All legitimate questions, of course, but when T-Bonz came out of his fuzzy headedness and looked around, he was more concerned about there being only *two* Mmmmmm’s on the rock below, and not the three he left there. “WHERE’S VERDI IMBECILES???” he roared to the remaining Mmmmmm’s Cherry and Berry below, who began to quake upon seeing their master up and about again.

“How dare you speak to an Mmmmmm in that tone?” the surprised Mossman then exclaimed, not as a reproving remark but just one of disbelief. “Why?” T-Bonz asked gruffly, turning back to the moss man. “How do you treat them? Like princes and princesses?”

“I treat them with the honor that elders should be treated, although I am not familiar with the dealings of the red strain of that species. I know the orange ones command much respect. You appear to be the master of those, but Lodi, the orange one I travel here with from, as for now, unnamed dimensions, is more my master than I his, although he wouldn’t put it that way.

“Well that’s just plain stupid,” T-Bonz retorts. “They’re just little pieces of plastic candy.”

“Are we not plastic as well?” responded Mossman thoughtfully in that loud but not-too-loud voice.

“We’re different,” T-Bonz says. “*I’m* different anyway. We are shaped like the man of the outer world. They are not.”

“Just because they are natives of the inner world and are more distant to the shapes and forms of the exterior does not make them necessarily inferior to us, um, what did you say your name was stranger?”

“I didn’t,” T-Bonz replied. “But since you’re asking it’s T-Bonz. But I haven’t got all day to stand up here yammering about philosophy of up and down and sideways and whatnot. I gotta find that stray Mmmmmm.”

“Yes, like you T-Bonz, I do not know the whereabouts of my companion Mmmmmm, one in my case. He disappeared inside that cave your red Mmmmmm’s stand on the edge of and hasn’t returned yet, although he promised he would as soon as he could. He said something about a, um, what was it? Portal. Yes, the cave is a portal. It is called The Cave of The Alphabet, he said. Have you heard of it? Is this by chance why you are here, to also deal with this portal, whatever it is?”

“Damn you ask a lot of questions green man,” replied T-Bonz in his gruff way. He turned and jumped down from the ledge, going up to the shaking red Mmmmmm’s and demanding simply, in about as loud a voice as he could muster: “WHERE?!?”

It took all of Cherry and Berry’s balance just to remain upright, so frightened they were, but one of them managed to point toward the cave. T-Bonz understood, then.

He stomped toward the mouth of the cave but then turned back to Mossman who had followed him off the cliff. “You don’t suppose, mossy man, that they’re in there TOGETHER??? (pause). What sex did you say your little orange buddy was?”

“Male, I think,” replied Mossman. “What’s yours?”
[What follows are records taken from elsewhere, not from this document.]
-- ==== Sys2Proof/Config.lean ====
section
/-! DEFINITION. The parameters of the block (spec/00_scope.md R5). Every size is fixed; the ROM's contents are the
one configuration value, constant through all evaluations (10_state.md R16, R19; decision D7). The default contents
stand in Sys2Proof/Machine/Rom.lean. The open parameter T_PD has no place here: no rule depends on it (R104). -/

namespace Sys2Proof

/-- The ROM: 16 rows indexed by `code`, 4 columns indexed by the stored version, 64 whole words
(20_memory.md R23). -/
abbrev Rom := Vector (Vector Thr 4) 16

/-- What is fixed for one block before its first evaluation (10_state.md R16, R19; 70_reset_and_hazards.md R101). -/
structure Config where
  /-- GHZ_ROM, the contents of GigahertzTable. -/
  ghzRom : Rom
  deriving DecidableEq, Repr

/-- CV_CAUSE, the numeric code of the one fault; 0 means no fault (60_exceptions.md R82, decision D9). -/
abbrev Config.cvCause : Nat := 1

end Sys2Proof
end

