-- ==== Sys2Proof/Machine/Operands.lean ====
section
/-! DEFINITION. The operand forms of the line notation and how a line becomes an evaluation (spec/30_encoding.md
R51): literals, names bound to earlier results, and fields of earlier results. -/

namespace Sys2Proof.Machine

/-- The integer a result is, where it is one: every field and every word is an unsigned integer or a bit
(00_scope.md R7); a record is none. -/
def Value.integer : Value → Option Nat
  | .gender g => some g.toNat
  | .version v => some v.toNat
  | .active a => some a.toNat
  | .code c => some c.toNat
  | .throughput t => some t.toNat
  | .byte b => some b.toNat
  | .record _ => none
  | .full _ => none

/-- `r.f`, a field of a record result (00_scope.md R8); DECODE's record has no throughput (R59, C1). -/
def Value.field (v : Value) (f : Field) : Option Nat :=
  match v with
  | .record r =>
    match f with
    | .gender => some r.gender.toNat
    | .version => some r.version.toNat
    | .active => some r.active.toNat
    | .code => some r.code.toNat
    | .throughput => none
  | .full r =>
    match f with
    | .gender => some r.gender.toNat
    | .version => some r.version.toNat
    | .active => some r.active.toNat
    | .code => some r.code.toNat
    | .throughput => some r.throughput.toNat
  | _ => none

/-- The outcome a name is bound to, the newest binding first. -/
def lookupName (n : Name) : List (Name × Reply) → Option Reply
  | [] => none
  | (m, r) :: bs => if m = n then some r else lookupName n bs

/-- The value a name is bound to; a name bound to the fault has none (60_exceptions.md R88). -/
def valueOf (n : Name) (bs : List (Name × Reply)) : Option Value :=
  match lookupName n bs with
  | some (.value v) => some v
  | some (.fault _) => none
  | none => none

/-- The record an operand stands for: a literal, or a name bound to an 8-bit value (R51). -/
def resolveByte (bs : List (Name × Reply)) : ByteArg → Except Refusal Byte
  | .lit b => .ok b
  | .name n =>
    match valueOf n bs with
    | some (.byte b) => .ok b
    | _ => .error (.operandNotBound n)

/-- The integer an index stands for: a literal, a name bound to an integer, or a field of a result (R51). It is
passed on as it is, never narrowed (60_exceptions.md R84). -/
def resolveIndex (bs : List (Name × Reply)) : IndexArg → Except Refusal Nat
  | .lit k => .ok k
  | .name n =>
    match (valueOf n bs).bind Value.integer with
    | some k => .ok k
    | none => .error (.operandNotBound n)
  | .field n f =>
    match (valueOf n bs).bind (fun v => v.field f) with
    | some k => .ok k
    | none => .error (.operandNotBound n)

/-- A decoder's answer as fetch's: bits that are no operand refuse the step under the decoder's own reason (R4, R49;
entries 1, 10 and 11). -/
def fetched : Except DecodeError Instr → Except Refusal Instr
  | .ok i => .ok i
  | .error e => .error (.malformedOperand e)

/-- The evaluation a line asks for, its operand resolved among the caller's bindings (R51). -/
def fetch (bs : List (Name × Reply)) : Call → Except Refusal Instr
  | .rec8 op a =>
    match resolveByte bs a with
    | .ok b => fetched (decode (.rec8 op) [b])
    | .error r => .error r
  | .lookup c v =>
    match resolveIndex bs c, resolveIndex bs v with
    | .ok c', .ok v' => .ok (.lookup c' v')
    | .error r, _ => .error r
    | .ok _, .error r => .error r
  | .encoded op bytes => fetched (decode op bytes)
  | .word nbits w => fetched (decodeWord nbits w)

end Sys2Proof.Machine
end

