-- ==== Sys2Proof/Machine/Gigahertz.lean ====
section
/-! DEFINITION. The meaning of GigahertzTable's operation LOOKUP (spec/41_gigahertz_lookup.md R68), over any
configuration and over the block's own. -/

namespace Sys2Proof.Machine

/-- LOOKUP over a configuration (R68). The check comes first, on the indices as presented, never after a narrowing
(60_exceptions.md R84); when it fails the fault is taken and no ROM word is read (R88). Otherwise the pair fits the
ports, is driven on them, and the word read is the outcome. -/
def execLookupIn (cfg : Config) (c v : Nat) (s : State) : Host.Outcome State Fault Refusal :=
  if c > 15 ∨ v > 3 then .next (s.takeFault (.contractViolation c v))
  else
    .next ((s.presentIndex (BitVec.ofNat 4 c) (BitVec.ofNat 2 v)).deliver
      (.value (.throughput (romRead cfg (BitVec.ofNat 4 c) (BitVec.ofNat 2 v)))))

/-- LOOKUP of the block (R68). -/
def execLookup (c v : Nat) (s : State) : Host.Outcome State Fault Refusal := execLookupIn hardware c v s

end Sys2Proof.Machine
end

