@[simp] theorem romRead_uniformConfig (t : Thr) (c : Code) (v : StoredVersion) :
    romRead (uniformConfig t) c v = t := by
  simp [romRead_eq_getElem, uniformConfig]

@[simp] theorem fullOf_throughput (cfg : Config) (b : Byte) :
    (fullOf cfg b).throughput = romRead cfg (recordOf b).code (recordOf b).version := rfl

/-- LOOKUP of a pair in range answers differently over two ROMs that hold different words. -/
theorem execIn_lookup_reaches_rom (s : State) {c v : Nat} (hc : c ≤ 15) (hv : v ≤ 3) :
    ∃ (cfg cfg' : Config) (t t' : State),
      execIn cfg (.lookup c v) s = .next t ∧ execIn cfg' (.lookup c v) s = .next t' ∧ t.reply ≠ t'.reply :=
  ⟨uniformConfig 0, uniformConfig 1, _, _, execLookupIn_inRange _ s hc hv, execLookupIn_inRange _ s hc hv, by simp⟩

/-- DECODEFULL of any byte answers differently over two ROMs that hold different words: the records differ in their
throughput. -/
theorem execIn_decodeFull_reaches_rom (b : Byte) (s : State) :
    ∃ (cfg cfg' : Config) (t t' : State),
      execIn cfg (.decodeFull b) s = .next t ∧ execIn cfg' (.decodeFull b) s = .next t' ∧ t.reply ≠ t'.reply := by
  have hne : fullOf (uniformConfig 0) b ≠ fullOf (uniformConfig 1) b := fun h => by
    simpa using congrArg FullRecord.throughput h
  exact ⟨uniformConfig 0, uniformConfig 1, _, _, execIn_decodeFull _ b s, execIn_decodeFull _ b s, by simpa using hne⟩

/-- Settles O50: the meanings of the field accessors and of DECODE take no configuration; a ROM of zeros and a ROM of
ones tell LOOKUP and DECODEFULL apart. -/
theorem onlyLookupAndDecodeFullReachTheRom : Obligations.OnlyLookupAndDecodeFullReachTheRom :=
  ⟨fun _ _ _ _ => ⟨rfl, rfl, rfl, rfl, rfl⟩, fun _ _ s hc hv => execIn_lookup_reaches_rom s hc hv,
    execIn_decodeFull_reaches_rom⟩

end Sys2Proof.Machine

/-! Lemmas for the statements of 30_encoding.md: what decode answers for a record operation, by the number of bytes. -/

namespace Sys2Proof

/-- One byte is a record, whatever the byte (R48). -/
@[simp] theorem decode_rec8_singleton (op : Rec8Op) (b : Byte) : decode (.rec8 op) [b] = .ok (op.instr b) := rfl

/-- Any other number of bytes is rejected by name (R4, R50). -/
theorem decode_rec8_of_length_ne_one (op : Rec8Op) {bytes : List Byte} (h : bytes.length ≠ 1) :
    decode (.rec8 op) bytes = .error (.recordLength bytes.length) := by
  match bytes, h with
  | [], _ => rfl
  | [_], h => exact absurd rfl h
  | _ :: _ :: _, _ => rfl

/-- Settles O34: a single byte decodes to the operation's evaluation of it, and any other length is an error. -/
theorem onlyOneByteIsARecord : Obligations.OnlyOneByteIsARecord := by
  intro op bytes
  constructor
  · rintro ⟨i, hi⟩
    by_contra hlen
    cases (decode_rec8_of_length_ne_one op hlen).symm.trans hi
  · intro hlen
    obtain ⟨b, rfl⟩ := List.length_eq_one_iff.mp hlen
    exact ⟨op.instr b, decode_rec8_singleton op b⟩

end Sys2Proof


/-! Lemmas for the statements of 40_bitfield_decode.md: the fields as shifts and masks, as quotients and remainders of
the byte, under a flip of bits, and under the reassembly of the byte. -/

namespace Sys2Proof.Machine

/-! Shift and mask as arithmetic (R54, R60). -/

/-- A mask of `w` ones takes the remainder by `2 ^ w`, as long as the mask fits the byte. -/
theorem and_mask_toNat (x : Byte) {w : Nat} (hw : w ≤ 8) :
    (x &&& BitVec.ofNat 8 (2 ^ w - 1)).toNat = x.toNat % 2 ^ w := by
  have hpow : 2 ^ w ≤ 2 ^ 8 := Nat.pow_le_pow_right (by decide) hw
  have hmask : (BitVec.ofNat 8 (2 ^ w - 1)).toNat = 2 ^ w - 1 := by
    rw [BitVec.toNat_ofNat]
    exact Nat.mod_eq_of_lt (by have := Nat.two_pow_pos w; omega)
  rw [BitVec.toNat_and, hmask, Nat.and_two_pow_sub_one_eq_mod]

/-- A field is the quotient of the byte by its place and the remainder by its size. -/
theorem extract_toNat (b : Byte) (lsb : Nat) {w : Nat} (hw : w ≤ 8) :
    (extract b lsb w).toNat = b.toNat / 2 ^ lsb % 2 ^ w := by
  rw [extract_eq_extractLsb' b lsb hw, BitVec.extractLsb'_toNat, Nat.shiftRight_eq_div_pow]

/-- Settles O10: a field inside the byte has at most 8 bits, so the mask keeps exactly its slice. -/
theorem shiftAndMaskIsTheBitSlice : Obligations.ShiftAndMaskIsTheBitSlice := by
  refine ⟨fun b lsb w h => ?_, fun _ => ⟨rfl, rfl, rfl, rfl⟩⟩
  have hw : w ≤ 8 := by omega
  exact ⟨rfl, extract_eq_extractLsb' b lsb hw, extract_toNat b lsb hw⟩

/-! The four fields as numbers, and the byte as their weighted sum (R60). -/

/-- The byte is below 256, so its quotient by 128 is one bit already. -/
theorem genderOf_toNat (b : Byte) : (genderOf b).toNat = b.toNat / 128 := by
  have hfield : (genderOf b).toNat = b.toNat / 128 % 2 := extract_toNat b 7 (by decide)
  have hbyte := b.isLt
  omega
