-- ==== Sys2Proof/Machine/HostPort.lean ====
section
/-! DEFINITION. The register map (rule R11) and the host's transactions other than the command issue (rules R192 to R195), and
the reset input (R230, R231). -/

namespace Sys2Proof.Machine

/-- The registers of R11. -/
inductive Reg where
  | opSlave
  | opFunc
  | opF1
  | opF2
  | opRetry
  | opCtrl
  | cfgDefaultRetry
  | cfgRespTimeout
  | cfgQueueTimeout
  | status
  | curCmd
  | errCode
  | errTp
  | errCause
  | rcState
  | remaining
  | attempts
  | rcN
  | ctxSlave
  | ctxReg
  | ctxValue
  | crcr
  | crcx
  | txlen
  | txst
  | rxlen
  | rxflags
  | payLen
  | outCount
  | outKind
  | vallen
  deriving DecidableEq, Repr

/-- The register of an index; an index not in the table is unassigned (R11). -/
def Reg.ofIndex : Nat → Option Reg
  | 0x00 => some .opSlave
  | 0x01 => some .opFunc
  | 0x02 => some .opF1
  | 0x03 => some .opF2
  | 0x04 => some .opRetry
  | 0x05 => some .opCtrl
  | 0x08 => some .cfgDefaultRetry
  | 0x09 => some .cfgRespTimeout
  | 0x0A => some .cfgQueueTimeout
  | 0x10 => some .status
  | 0x11 => some .curCmd
  | 0x12 => some .errCode
  | 0x13 => some .errTp
  | 0x14 => some .errCause
  | 0x18 => some .rcState
  | 0x19 => some .remaining
  | 0x1A => some .attempts
  | 0x1B => some .rcN
  | 0x1C => some .ctxSlave
  | 0x1D => some .ctxReg
  | 0x1E => some .ctxValue
  | 0x20 => some .crcr
  | 0x21 => some .crcx
  | 0x22 => some .txlen
  | 0x23 => some .txst
  | 0x24 => some .rxlen
  | 0x25 => some .rxflags
  | 0x26 => some .payLen
  | 0x27 => some .outCount
  | 0x28 => some .outKind
  | 0x29 => some .vallen
  | _ => none

/-- The class RW of R11; every other register is RO. -/
def Reg.writable : Reg → Bool
  | .opSlave | .opFunc | .opF1 | .opF2 | .opRetry | .opCtrl => true
  | .cfgDefaultRetry | .cfgRespTimeout | .cfgQueueTimeout => true
  | _ => false

/-- The present value of a register, zero-extended to 16 bits, or to TIMEOUT_W for the timeout registers (R193). -/
def State.regValue (s : State) : Reg → Reply
  | .opSlave => .value (s.opSlave.setWidth 16)
  | .opFunc => .value (s.opFunc.setWidth 16)
  | .opF1 => .value s.opF1
  | .opF2 => .value s.opF2
  | .opRetry => .value s.opRetry
  | .opCtrl => .value s.opCtrl.num
  | .cfgDefaultRetry => .value s.cfgDefaultRetry
  | .cfgRespTimeout => .timeoutValue s.cfgRespTimeout
  | .cfgQueueTimeout => .timeoutValue s.cfgQueueTimeout
  | .status => .value (s.status.setWidth 16)
  | .curCmd => .value (s.curCmd.setWidth 16)
  | .errCode => .value (s.errCode.num.setWidth 16)
  | .errTp => .value (s.errTp.setWidth 16)
  | .errCause => .value (s.errCause.num.setWidth 16)
  | .rcState => .value (s.rcState.num.setWidth 16)
  | .remaining => .value s.remaining
  | .attempts => .value s.attempts
  | .rcN => .value s.rcN
  | .ctxSlave => .value (s.ctxSlave.setWidth 16)
  | .ctxReg => .value s.ctxReg
  | .ctxValue => .value s.ctxValue
  | .crcr => .value s.crcr
  | .crcx => .value s.crcx
  | .txlen => .value (BitVec.ofNat 16 s.txlen)
  | .txst => .value (s.txst.num.setWidth 16)
  | .rxlen => .value (BitVec.ofNat 16 s.rxlen)
  | .rxflags => .value (s.rxflags.setWidth 16)
  | .payLen => .value s.payLen
  | .outCount => .value (BitVec.ofNat 16 s.outCount)
  | .outKind => .value (s.outKind.setWidth 16)
  | .vallen => .value (BitVec.ofNat 16 s.vallen)

/-- A write of a register: the value truncated to the register's width, an RO register left alone (R192). -/
def State.putReg (r : Reg) (v : Nat) (s : State) : State :=
  match r with
  | .opSlave => { s with opSlave := BitVec.ofNat 8 v }
  | .opFunc => { s with opFunc := BitVec.ofNat 8 v }
  | .opF1 => { s with opF1 := BitVec.ofNat 16 v }
  | .opF2 => { s with opF2 := BitVec.ofNat 16 v }
  | .opRetry => { s with opRetry := BitVec.ofNat 16 v }
  | .opCtrl => { s with opCtrl := OpCtrl.ofNum (BitVec.ofNat 16 v) }
  | .cfgDefaultRetry => { s with cfgDefaultRetry := BitVec.ofNat 16 v }
  | .cfgRespTimeout => { s with cfgRespTimeout := BitVec.ofNat _ v }
  | .cfgQueueTimeout => { s with cfgQueueTimeout := BitVec.ofNat _ v }
  | _ => s

/-- `RegWrite(index, value)` (R192). -/
def regWrite (index value : Nat) (s : State) : State :=
  match s.phase with
  | .await => s.answerHost .rejected
  | .idle =>
    match Reg.ofIndex index with
    | none => s.answerHost .rejected
    | some r => if r.writable then (s.putReg r value).answerHost .accepted else s.answerHost .rejected

/-- `RegRead(index)` (R193): no effect on the block, in any PHASE. -/
def regRead (index : Nat) (s : State) : State :=
  match Reg.ofIndex index with
  | none => s.answerHost .rejected
  | some r => s.answerHost (s.regValue r)

/-- The sequence is within the limit of its buffer: TXBUF 261 bytes, RXBUF 263 bytes, VALBUF 127 words (R194). -/
def Load.fits : Load → Bool
  | .txbuf b => decide (b.length ≤ Config.frameMax - 2)
  | .rxbuf b => decide (b.length ≤ Config.frameMax)
  | .valbuf b => decide (b.length ≤ Config.valMax)

/-- The effect of an accepted load (R194). -/
def State.load (l : Load) (s : State) : State :=
  match l with
  | .txbuf b => s.openTx b
  | .rxbuf b => { s with mem := s.mem.putRx b }.clearRxFlags
  | .valbuf b => { s with mem := s.mem.putVal b }

/-- `BufLoad(S, seq)` (R194). -/
def bufLoad (l : Load) (s : State) : State :=
  match s.phase with
  | .await => s.answerHost .rejected
  | .idle => if l.fits then (s.load l).answerHost .accepted else s.answerHost .rejected

/-- The valid length of a buffer (R40, R195). -/
def State.validLength (s : State) : Space → Nat
  | .txbuf => s.txlen
  | .rxbuf => s.rxlen
  | .valbuf => s.vallen
  | .outbuf => s.outCount

/-- The `n` units of a buffer from index `a` (R7, R195). -/
def State.units (s : State) (a n : Nat) : Space → Reply
  | .txbuf => .bytes (memRead s.mem.txbuf a n)
  | .rxbuf => .bytes (memRead s.mem.rxbuf a n)
  | .valbuf => .halves (memRead s.mem.valbuf a n)
  | .outbuf => .words (memRead s.mem.outbuf a n)

/-- `BufRead(S, a, n)` (R195): beyond the valid length it is rejected; no effect on the block, in any PHASE. -/
def bufRead (space : Space) (a n : Nat) (s : State) : State :=
  if s.validLength space < a + n then s.answerHost .rejected else s.answerHost (s.units a n space)

/-- The reset input (R230, R231): every register and buffer as after reset, no event emitted; what the environment will do
and what was already emitted are no state of the block (log entry 3). -/
def State.applyReset (s : State) : State :=
  { State.reset with inbox := s.inbox, trace := s.trace, replies := s.replies }

end Sys2Proof.Machine
end

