-- ==== Sys2Proof/Machine/PublicOps.lean ====
section
/-! DEFINITION. Public operations RDHR and WRMR (rules R186 to R189) and the pseudo-operations MKFIXED and MKVAR (R191). -/

namespace Sys2Proof.Machine

/-- The reserved-tag check of RDHR, made before any traffic (R186). -/
def State.tagUsable (s : State) : Bool := s.opCtrl.xform || s.dataType.isSome

/-- The body of RDHR (R186). -/
def rdhrBody (s : State) : State :=
  if s.tagUsable then (s.sealTx (s.fixedHeader fnReadHolding)).submit else s.raise .preconditionError

/-- RDHR, command code 0x8 (R186). -/
def execRdhr (s : State) : Host.Outcome State Fault Refusal := .next (s.command 0x8#4 rdhrBody)

/-- RDHR on the transport's answer (R187): validate, strip, decode, the first failure raised. -/
def answerRdhr (r : TpResult) (s : State) : State :=
  match r with
  | .fail e => s.transportFailed e
  | .ok bytes =>
    match validate bytes with
    | .crcMismatch => (s.received bytes).raise .crcMismatch
    | .ok =>
      match (s.received bytes).stripRx with
      | none => (s.received bytes).raise .decodeError
      | some t => t.endDecode

/-- The body of WRMR (R188). -/
def wrmrBody (s : State) : State := (s.sealTx (s.varHeader fnWriteMultiple)).submit

/-- WRMR, command code 0xA (R188). -/
def execWrmr (s : State) : Host.Outcome State Fault Refusal := .next (s.command 0xA#4 wrmrBody)

/-- WRMR on the transport's answer: "exactly the two rules of REQ" (R189). -/
def answerWrmr (r : TpResult) (s : State) : State := answerReq r s

/-- MKFIXED, the command sequence BLDF, APPT (R191).  Log entry 6. -/
def execMkfixed (s : State) : Host.Outcome State Fault Refusal :=
  .next ((s.command 0x1#4 bldfBody).command 0x3#4 apptBody)

/-- MKVAR, the command sequence BLDV, APPT (R191).  Log entry 6. -/
def execMkvar (s : State) : Host.Outcome State Fault Refusal :=
  .next ((s.command 0x2#4 bldvBody).command 0x3#4 apptBody)

end Sys2Proof.Machine
end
“I dunno… female I suppose.”

But before they could follow this train of thought further to its possible, logical conclusion, Cherry and Berry were excitedly calling them back to the rock they had remained on all this time. “We found her, we found her. Verdy is here!” they shouted, waving to Mossman and T-Bonz at the mouth of the cave. “Well, at least MY problem is taken care of,” exclaimed T-Bonz, actually happy to see Verdy in the distance. “Stupid things must have just imagined she went into the cave or sumtin.”

But when T-Bonz and Mossman went back to the rock, they found a green Mmmmmm who T-Bonz definitely knew was not Verdi. Like T-Bonz, he only had one arm, while Verdy most assuredly had two.

“Who are you?” demanded T-Bonz in an unflattering voice.

“My name is Salad Bar Jack,” came the response. “And I am the last of the green Mmmmmm’s.”